Stocks staged a late-afternoon rally after the Federal Reserve signaled that the outlook for inflation has improved while the economy continues to grow at a moderate pace.
The Dow Jones Industrial Average surged almost 100 points. The S&P 500 ended at a new six-year high while the Nasdaq also rose.
For the month of January, all three indexes finished the month in positive territory. The Dow is up 1.27% year-to-date, while the S&P rose 1.41% for the Nasdaq 2.01%.
The central bank said Wednesday afternoon that the readings on core inflation have "improved modestly" in recent months with pressures "likely to moderate over time.
"The Fed seemed less concerned about inflation than most people had figured," said UBS' director of floor operations Arthur Cashin, to CNBC.com.
Mark Jordahl, chief investment officer at First American Funds, said on CNBC's "Closing Bell" that investors were encouraged by the Fed's positive comments in the areas which have created the most concern among investors, namely housing and inflation.
"It's a Great Day"
"It's a great day, it's what we would hoped would happen throughout the course of this year," Jordahl said. "Decent economic growth, low inflation, low interest rates, that's nirvana for investors."
Short-term interest rates were kept unchanged at 5.25%. The Fed said recent indicators showed "somewhat firmer economic growth" with early signs of stabilization in the housing market.
U.S. government bonds rallied on the Fed news.
"Inflation pressures continue to recede and the Fed is making a note of that, which is very encouraging, said John Miller, bond portfolio manager at Nuveen Investments. "We don't expect the Fed to need to raise rates in 2007, it looks like a soft landing is in place."
Although Wall Street widely expected the Fed to maintain interest rates for the fifth straight meeting, many investors were worried the central bank's statement would increase the odds of a future rate hike, particularly in light of strong economic data recently released.
"The Fed maintained their bias toward restraint, but they didn't overstate it.
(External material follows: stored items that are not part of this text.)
/-- Capture `n` instructions from byte `p` on for buffer slots (R288): each a legal 32-bit instruction of the classes named there, with the
values its scalar fields have now. -/
def capture (s : State) (w : Word) (cap d : Nat) : Nat → Nat → Except Halt (List RepSlot)
  | 0, _ => .ok []
  | n + 1, p => do
    let (i, len) ← fetchBody s d cap p
    match scalarFields i with
    | none => .error (trapOf 2)
    | some fs =>
      need (len == 4 && wellFormed i) (trapOf 2)
      let r ← capture s w cap d n (p + 4)
      .ok (⟨i, fs.map fun f => getX s f.1, w, cap, recordAt s cap p⟩ :: r)

/-- A trap of the decoder inside a capture is RPT's 0x02 (R288); waits and other traps stay. -/
def captureHalt : Halt → Halt
  | .trap 1 _ _ _ _ => trapOf 2
  | h => h

/-- Buffer slots with a list written from `lo` on. -/
def fillBuffer (b : Vector RepSlot 16) (lo : Nat) (l : List RepSlot) : Vector RepSlot 16 :=
  (l.zipIdx).foldl (fun b e => b.setIfInBounds (lo + e.2) e.1) b

/-- Give a slot's sequencer a sequence: it starts at once or waits (R289). -/
def enqueueSeq (q : Sequencer) (s : Sequence) : Sequencer :=
  if s.count = 0 then q
  else match q.run with
    | none => { q with run := some s }
    | some _ => { q with wait := some s }

/-- RPT (R287 to R289). -/
def execRpt (ra rb : BitVec 5) (s : State) : Host.Outcome State Fault Refusal :=
  cellOnly s do
    let n := getX s ra
    let w := getX s rb
    let (lo, len) := seqRange w
    need (bits n 32 32 == 0 && bits w 56 8 == 0 && !bit w 23 && decide (lo + len ≤ 16)) (trapOf 2)
    need (s.me.seq.wait.isNone) (.wait .sequencer)
    match s.cur with
    | .slot c _ =>
      let l := s.me
      let q : Sequence := ⟨w, n.toNat, l.vl, lo, 0, l.cap, recordAt s l.cap l.pc⟩
      if bit w 8 then
        let r ← (capture s w l.cap (dieOfCell c) len (l.pc + 4)).mapError captureHalt
        need (!bufferBusy (s.cell c) lo len) (.wait .sequencer)
        let x := s.cell c
        let s := s.setCell c { x with repBuf := fillBuffer x.repBuf lo r }
        .ok (retire (onSlot s fun l => { l with seq := enqueueSeq l.seq q }) (4 + 4 * len))
      else .ok (retire (onSlot s fun l => { l with seq := enqueueSeq l.seq q }) 4)
    | _ => .ok s

/-- RPTW: waits until the sequencer is idle, then the number of instances issued in the activation (R290). -/
def execRptw (rd : BitVec 5) (s : State) : Host.Outcome State Fault Refusal :=
  cellOnly s do
    need (s.me.seq.run.isNone) (.wait .sequencer)
    .ok (retire (setX s rd (word s.me.seq.issued)) 4)

/-! ### Instances (R289) -/

/-- A captured value at repetition `j` (Formula (12.3)). -/
def stepped (w : Word) (j : Nat) (k : StepKind) (v : Word) : Word :=
  match k with
  | .plain => v
  | .oref =>
    let st := signed (bits w 40 16) 16
    word (bits v 52 12 * 2 ^ 52 + ((Int.ofNat (bits v 0 52) + 64 * Int.ofNat j * st) % Int.ofNat (2 ^ 52)).toNat)
  | .coord =>
    let d := bits w 21 2
    let st := signed (bits w 24 16) 16
    let c := ((Int.ofNat (coordOf v d) + Int.ofNat j * st) % 65536).toNat
    word (fields ((List.range 4).map fun i => (16, if i = d then c else coordOf v i)))

/-- The sequence after an instance: the next buffer slot, the next repetition, or its end, when the waiting sequence starts. A stream's
sequence has no end of its own (R292). -/
def advanceSeq (q : Sequencer) (stream : Bool) : Sequencer :=
  match q.run with
  | none => q
  | some r =>
    let (lo, len) := seqRange r.word
    let q := { q with issued := q.issued + 1 }
    if r.bslot + 1 < lo + len then { q with run := some { r with bslot := r.bslot + 1 } }
    else if r.j + 1 < r.count ∨ stream then { q with run := some { r with bslot := lo, j := r.j + 1 } }
    else { q with run := q.wait, wait := none }

/-- Run the instance that the sequencer of the moving slot stands at, which parks with 0x12 while the body of the slot's capsule is VOID (R332): the
captured values are in x1 and x2 while it runs, VL is that of the
RPT, and what the instance computes from the scalar registers is from those. -/
def runInstance (s : State) (c k : Nat) (r : Sequence) (e : RepSlot) (w : Word) : State :=
  let l := s.slot c k
  let i := instanceOf e.i w r.j
  let ks := ((scalarFields e.i).getD []).map (·.2)
  let vs := List.zipWith (stepped w r.j) ks e.x
  let x := (l.x.setIfInBounds 1 (vs.getD 0 0)).setIfInBounds 2 (vs.getD 1 0)
  let s1 := s.setSlot c k { l with x := x, vl := r.vl, rep := some (r.bslot, r.j) }
  let gated := do
    need (!(s.capsule l.cap).any voidBody) (parkVoid l.cap)
    need (l.mq.isEmpty || runsAhead i || (isMatrix i && !(l.mq.any writesScalarLate))) (.wait .matrix)
    watchGate s1 i
  let t := match gated with
    | .error h => settle s1 h
    | .ok s2 =>
      match runForm i s2 with
      | .next t => t
      | _ => s1
  let m := t.slot c k
  let going := match m.status with | .running => true | .stream _ => true | _ => false
  if !going ∧ m.act.isNone then t
  else
    let mq := if l.mq.length < m.mq.length then
        m.mq.dropLast ++ (m.mq.getLast?.toList.map fun o => { o with regs := l.x })
      else m.mq
    let done := going && decide (m.wait = .none) && m.pend.isNone
    t.setSlot c k { m with
      x := l.x, vl := l.vl, mq := mq
      rep := if m.pend.isSome then m.rep else none
      seq := if done then advanceSeq m.seq (onStream s) else m.seq }

/-- Issue the next instance of slot (c, k), or nothing when it has none, waits for a response, or its stream has no entry for a new
repetition. -/
def instanceTurn (s : State) (c k : Nat) : State :=
  let s := { s with cur := .slot c k }
  let l := s.slot c k
  match l.seq.run with
  | none => s
  | some r =>
    let e := (s.cell c).repBuf[r.bslot]?.getD RepSlot.nop
    match l.status with
    | .running => runInstance s c k r e r.word
    | .stream _ =>
      let (lo, _) := seqRange r.word
      let sq := match l.act with | some a => getQ s a.h.sq.toNat | none => QReg.empty
      if r.bslot = lo ∧ l.pend.isNone then
        if sq.ents.isEmpty then s
        else
          let r := { r with j := sq.popped }
          runInstance (s.setSlot c k { l with seq := { l.seq with run := some r } }) c k r e e.word
      else runInstance s c k r e e.word
    | _ => s

/-- Issue the next instance of slot (c, k); a pop of a bound queue makes room for the next STREAM message (R179). -/
def issueInstance (s : State) (c k : Nat) : State := feedStreams (instanceTurn s c k) c

/-- `RPT_INSTANCE_ISSUE` (R289): the sequencer of a slot issues its next instance, while the slot's budget is not used up (R183, R291, R292). -/
def execRptInstanceIssue (s : State) : Host.Outcome State Fault Refusal :=
  let c := s.inp.cell
  let k := s.inp.slot
  if (s.slot c k).pend.isSome then .next s
  else if budgetOut (s.slot c k) then .next (expireBudget s c k)
  else .next (issueInstance s c k)

end Sys2Proof.Machine
end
This implication is 'steady as she goes'," said Hugh Johnson, chief investment officer at Johnson Illington Advisors, in an interview with CNBC.com.
Boeing Stock Rises
Dow component Boeing said its fourth-quarter net earnings more than doubled, beating market expectations. Earnings rose to $1.29 a share, compared with the 98 cents a share that analysts surveyed by Thomson Financial were expecting. The aerospace company also raised its 2007 earnings a share guidance. Boeing logged the largest daily gain of the 30 companies in the Dow.
Eli Lilly reported a sharply lower fourth-quarter net income, citing hefty charges and higher expenses. However, excluding these items, the pharmaceutical company's profit outpaced analysts' expectations.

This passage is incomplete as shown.